-- ==== Sys2Proof/Machine/Preempt.lean ====
section
/-!
DEFINITION. Blocked teams and pre-emption (R86, R87, R342), and the saving of a VF (R349).
-/

namespace Sys2Proof.Machine

open Sys2Proof

/-! ### Blocked teams (R86) -/

/-- A path waits in a way that R86 counts. -/
def Path.blocked (p : Path) : Bool :=
  match p.wait with
  | .point b => bodyOp b != 0x95
  | .mwait .. => true
  | .none => p.held
  | _ => false

/-- Each warp of a running team has ended or waits. -/
def State.teamBlocked (s : State) (t : Team) : Bool :=
  t.state == .running && (s.liveWarps t).all (fun q => q.2.paths.all Path.blocked)

/-- A launch's next team could be placed but for room. -/
def State.wantsRoom (s : State) (l : Launch) : Bool :=
  l.state == .accepted && decide (l.started < l.count) && (s.coreFor l l.started).isNone && !(s.vf l.vf).saving

/-- A launch's next team waits for placement: for room, or for a context slot or a group counter (R82). -/
def State.waitsPlace (s : State) (l : Launch) : Bool :=
  l.state == .accepted && decide (l.started < l.count) && !(s.vf l.vf).saving &&
    (match s.coreFor l l.started with | some c => (s.placeOn l c).isNone | none => true)

/-- BLOCKED_TEAM_ELIGIBLE (R86): handle, team. The time for which the team has been blocked is kept here; after 2^16 vc it may
be pre-empted while a team of its partition waits for placement. -/
def execBlockedTeamEligible (s : State) : Host.Outcome State Fault Refusal :=
  .next (match s.team s.ev.a s.ev.b with
    | none => s
    | some t =>
      let vc := (s.core t.core).vc
      let set := fun (f : Team → Team) => s.modTeam t.handle t.idx f
      if t.out then s
      else if !s.teamBlocked t then set (fun x => { x with blockedSince := none, eligible := false })
      else match t.blockedSince with
        | none => set (fun x => { x with blockedSince := some vc })
        | some v => set (fun x => { x with eligible := decide (v + 2 ^ 16 ≤ vc) && s.launches.any (fun l => l.part == t.part && s.waitsPlace l) }))

/-! ### Victims (R342) -/

/-- The choices of `n` elements, in the order of the list. -/
def choices {α : Type} : List α → Nat → List (List α)
  | [], n => if n = 0 then [[]] else []
  | a :: l, n => if n = 0 then [[]] else (choices l (n - 1)).map (fun r => a :: r) ++ choices l n

/-- A team that leaves its core without more being done for launch `n`: being saved or killed, or drained for it. -/
def State.leaving (s : State) (n : Nat) (t : Team) : Bool :=
  t.saveFor.isSome || t.state == .saving || t.state == .retiring ||
    (match s.launch t.handle with | some l => l.drained.contains (t.core, n) | none => false)

/-- The machine as it would be without some teams. -/
def State.without (s : State) (gone : Team → Bool) : State :=
  { s with
    teams := s.teams.filter (fun t => t.slots.isEmpty || !gone t),
    pairs := smapv {} (fun p => match p.twins with
      | some (h, i) => (match s.team h i with | some t => if gone t then { p with twins := none } else p | none => p)
      | none => p) s.pairs }

/-- Preference among victims: lower PRIO, then the larger estimate. -/
def State.victimBefore (s : State) (a b : Team) : Bool :=
  let pa := s.prioOf a.handle
  let pb := s.prioOf b.handle
  decide (pa < pb) || (decide (pa = pb) && decide (s.tleftOf b < s.tleftOf a))

/-- One choice of victims is preferred to another of as many. -/
def State.choiceBefore (s : State) : List Team → List Team → Bool
  | a :: l, b :: r => if s.victimBefore a b then true else if s.victimBefore b a then false else s.choiceBefore l r
  | _, _ => false

/-- The teams that may be victims for a launch on a core: resident, with no handler running and not suspended (R337, R338),
and of lower PRIO; under the starvation rule eligible and
with CHKPT. Twins count once. -/
def State.candidates (s : State) (l : Launch) (starved : Bool) (core : Nat) : List Team :=
  let here := fun (t : Team) => t.core == core || (l.twin && t.core == core + 1) || (t.half == some 0 && t.core + 1 == core)
  sortBy s.victimBefore (s.teams.filter (fun t => here t && !t.slots.isEmpty && t.half != some 1 && !s.leaving l.handle t &&
    (s.haltSet t).all (fun u => u.state != .inHandler && u.state != .suspended) &&
    (if starved then t.eligible && (match s.launch t.handle with | some x => x.chkpt | none => false) else decide (s.prioOf t.handle < l.prio))))

/-- The fewest victims on a core whose departure places the launch's next team there. -/
def State.victimsOn (s : State) (l : Launch) (starved : Bool) (core : Nat) : Option (List Team) :=
  let cs := s.candidates l starved core
  let works := fun (v : List Team) =>
    let set := v.flatMap s.haltSet
    (s.without (fun t => s.leaving l.handle t || set.any (fun u => u.handle == t.handle && u.idx == t.idx))).canTake l core
  (List.range (cs.length + 1)).findSome? (fun n => (choices cs n).find? works)

/-- The core and victims that R342 chooses. -/
def State.victims (s : State) (l : Launch) (starved : Bool) : Option (Nat × List Team) :=
  let all := ((l.dies l.started).flatMap coresOf).filterMap (fun c => (s.victimsOn l starved c).map (fun v => (c, v)))
  all.foldl (fun (b : Option (Nat × List Team)) q => match b with
    | none => some q
    | some r => if decide (q.2.length < r.2.length) || (decide (q.2.length = r.2.length) && s.choiceBefore q.2 r.2) then some q else b) none

/-- Keep the cores of a victim for launch `n`. -/
def State.drainFor (s : State) (t : Team) (n : Nat) : State :=
  s.modLaunch t.handle (fun x => { x with drained := x.drained ++ (s.haltSet t).map (fun u => (u.core, n)) })

/-- The first rule of R342 that applies to a victim; `starved` uses only the second. -/
def State.preempt (s : State) (l : Launch) (starved : Bool) (t : Team) : State :=
  let pm := (s.part l.part).pmctl
  let chk := match s.launch t.handle with | some x => x.chkpt | none => false
  if !starved && decide (s.tleftOf t ≤ bits pm 31 0) then s.drainFor t l.handle
  else if chk then (s.drainFor t l.handle).beginSave t { auto := true }
  else if !starved && decide (bits pm 47 32 ≤ l.tokens) then s.beginSave t { kill := true }
  else s

/-- PREEMPTION_DECISION (R342): handle. The wait for room is timed here; a decision is tried again after PWAIT µs. -/
def execPreemptionDecision (s : State) : Host.Outcome State Fault Refusal :=
  .next (match s.launch s.ev.a with
    | none => s
    | some l =>
      if !s.wantsRoom l then s.modLaunch l.handle (fun x => { x with waitSince := none })
      else match l.waitSince with
        | none => s.modLaunch l.handle (fun x => { x with waitSince := some s.pkg.now })
        | some t0 =>
          let starved := s.teams.any (fun t => t.part == l.part && t.eligible && !t.slots.isEmpty)
          let lower := s.teams.any (fun t => t.part == l.part && !t.slots.isEmpty && decide (s.prioOf t.handle < l.prio))
          let due := decide (t0 + micros (bits (s.part l.part).pmctl 63 48) ≤ s.pkg.now)
          let act := fun (s : State) (st : Bool) => match s.victims l st with
            | some (_, v) => v.foldl (fun s t => s.preempt l st t) s
            | none => s
          let s := if due && lower then (act s false).modLaunch l.handle (fun x => { x with waitSince := some s.pkg.now }) else s
          if starved then act s true else s)

/-! ### vfsave and vfrest (R349) -/

/-- The image area: 1 MiB, 64 KiB aligned, in frames of the partition. -/
def State.areaOk (s : State) (p : Nat) (a : Word) : Bool :=
  decide (a.toNat % 65536 = 0 ∧ a.toNat + 2 ^ 20 ≤ memTop) && (List.range 16).all (fun i => s.fotAllows (.hyp p) (a.toNat + 65536 * i) false)

/-- The VF that an operand names, where it is the issuing partition's. -/
def Ctx.vfNamed (c : Ctx) (s : State) (w : Word) : Option (Nat × Nat) :=
  (c.part s).bind (fun p => if w.toNat < 512 ∧ (s.part p).hasVf w.toNat = true then some (p, w.toNat) else none)

/-- R349: save a VF. Every resident team is checkpointed, whatever CHKPT says. -/
def execVfsave (f : FmtA) (s : State) : Host.Outcome State Fault Refusal :=
  sysDo s .hypervisor f.g [.xs f.s1 24 1, .xs f.s2 16 1, .xd f.d] fun c s =>
    match c.vfNamed s (c.xv f.s1) with
    | none => .ok (c.answer s f.d 1)
    | some (p, v) =>
      if !s.areaOk p (c.xv f.s2) || (s.vf v).saveOp.isSome then .ok (c.answer s f.d 2)
      else
        let (id, s) := c.await s f.d 5
        let s := s.modVf v (fun x => { x with saving := true, saveOp := some (c.core, id, (c.xv f.s2).toNat) })
        let live := s.teams.filter (fun t => t.vf == v && !t.slots.isEmpty && !t.out && t.state != .retiring && t.saveFor.isNone && t.half != some 1)
        .ok ((live.foldl (fun s t => s.beginSave t {}) s).vfDone v)

/-- The groups that an image's copy of a group table holds. -/
def State.groupCopy (s : State) (a : Nat) : Nat → Nat → List (List Nat)
  | 0, _ => []
  | n + 1, at_ =>
    let c := min (s.num (a + at_) 4) (2 ^ 20)
    ((List.range c).map (fun i => s.num (a + at_ + 4 + 4 * i) 4)) :: s.groupCopy a n (at_ + 4 + 4 * c)

/-- A launch as its record in an image has it. -/
def State.launchRead (s : State) (a : Nat) (b : List Byte) (l : Launch) : Launch :=
  { l with
    lpb := recordBlock b, tileCtr := fieldAt b 0x68 4, csig := fieldAt b 0x6C 4 % 16,
    groups := if fieldAt b 0x70 4 = 0 then l.groups else s.groupCopy a (min 256 (fieldAt b 0x74 4)) (fieldAt b 0x70 4) }

/-- The VF state, launch records and launch queue entries that an image holds: the queue holds what the image lists, in its order. The QoS class of a VF
is its number's (R386) and needs no setting. -/
def State.vfRead (s : State) (v a : Nat) : State :=
  let n := s.num (a + 16) 8
  let s := s.modVf v (fun x => { x with
    saving := false, spbase := BitVec.ofNat 64 (s.num (a + 0x100) 8), fpool := BitVec.ofNat 64 (s.num (a + 0x108) 8), ways := s.num (a + 0x110) 8 % 2 ^ 24 })
  let s := (List.range (min n 1984)).foldl (fun s k =>
    let b := s.bytes (a + 0x1000 + 256 * k) 256
    s.modLaunch (fieldAt b 0x64 4) (fun l => if l.vf = v ∧ l.state = .accepted then s.launchRead a b l else l)) s
  let queued := (List.range (min (s.num (a + 0x128) 8) 474)).map (fun i => s.num (a + 0x130 + 8 * i) 8)
  let mine := fun (l : Launch) => l.vf == v && l.state == .queued
  { s with launches := s.launches.filter (fun l => !mine l) ++ queued.filterMap (fun h => s.launches.find? (fun l => mine l && l.handle == h)) }

/-- The teams of an image's list come back: each takes the context slot listed and may be placed again. One that is not listed stays out. -/
def State.teamsRead (s : State) (v p a : Nat) : State :=
  (List.range (min (s.num (a + 24) 8) 65536)).foldl (fun s k =>
    let w := s.num (a + 0x80000 + 8 * k) 8
    match s.team (w / 2 ^ 32) (w / 2 ^ 12 % 2 ^ 20) with
    | some t =>
      if t.vf = v ∧ t.state = .checkpointed then
        let s := s.modPart p (fun q => { q with slotsUsed := (w % 2 ^ 12) :: q.slotsUsed.filter (fun i => i != t.cslot) })
        (s.modTeam t.handle t.idx (fun x => { x with cslot := w % 2 ^ 12 })).makePlaceable t
      else s
    | none => s) s

/-- R349: rebuild a VF from its image; its teams may be placed again under R346. -/
def execVfrest (f : FmtA) (s : State) : Host.Outcome State Fault Refusal :=
  sysDo s .hypervisor f.g [.xs f.s1 24 1, .xs f.s2 16 1, .xd f.d] fun c s =>
    match c.vfNamed s (c.xv f.s1) with
    | none => .ok (c.answer s f.d 1)
    | some (p, v) =>
      let a := (c.xv f.s2).toNat
      if !s.areaOk p (c.xv f.s2) || decide (s.num a 8 ≠ v) then .ok (c.answer s f.d 2)
      else if !(s.vf v).saving || (s.vf v).saveOp.isSome then .ok (c.answer s f.d 3)
      else
        .ok (c.answer ((s.vfRead v a).teamsRead v p a) f.d 0)

end Sys2Proof.Machine
end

#### What is needed:
Nothing but the lines above from the one containing "issuing partition's. -/" through the one containing "groups := if" should appear in the answer, each repeated exactly.

#### Reply to the exercise:
/-- The VF that an operand names, where it is the issuing partition's. -/
def Ctx.vfNamed (c : Ctx) (s : State) (w : Word) : Option (Nat × Nat) :=
  (c.part s).bind (fun p => if w.toNat < 512 ∧ (s.part p).hasVf w.toNat = true then some (p, w.toNat) else none)

/-- R349: save a VF. Every resident team is checkpointed, whatever CHKPT says. -/
def execVfsave (f : FmtA) (s : State) : Host.Outcome State Fault Refusal :=
  sysDo s .hypervisor f.g [.xs f.s1 24 1, .xs f.s2 16 1, .xd f.d] fun c s =>
    match c.vfNamed s (c.xv f.s1) with
    | none => .ok (c.answer s f.d 1)
    | some (p, v) =>
      if !s.areaOk p (c.xv f.s2) || (s.vf v).saveOp.isSome then .ok (c.answer s f.d 2)
      else
        let (id, s) := c.await s f.d 5
        let s := s.modVf v (fun x => { x with saving := true, saveOp := some (c.core, id, (c.xv f.s2).toNat) })
        let live := s.teams.filter (fun t => t.vf == v && !t.slots.isEmpty && !t.out && t.state != .retiring && t.saveFor.isNone && t.half != some 1)
        .ok ((live.foldl (fun s t => s.beginSave t {}) s).vfDone v)

/-- The groups that an image's copy of a group table holds. -/
def State.groupCopy (s : State) (a : Nat) : Nat → Nat → List (List Nat)
  | 0, _ => []
  | n + 1, at_ =>
    let c := min (s.num (a + at_) 4) (2 ^ 20)
    ((List.range c).map (fun i => s.num (a + at_ + 4 + 4 * i) 4)) :: s.groupCopy a n (at_ + 4 + 4 * c)

/-- A launch as its record in an image has it. -/
def State.launchRead (s : State) (a : Nat) (b : List Byte) (l : Launch) : Launch :=
  { l with
    lpb := recordBlock b, tileCtr := fieldAt b 0x68 4, csig := fieldAt b 0x6C 4 % 16,
    groups := if fieldAt b 0x70 4 = 0 then l.groups else s.groupCopy a (min 256 (fieldAt b 0x74 4)) (fieldAt b 0x70 4) }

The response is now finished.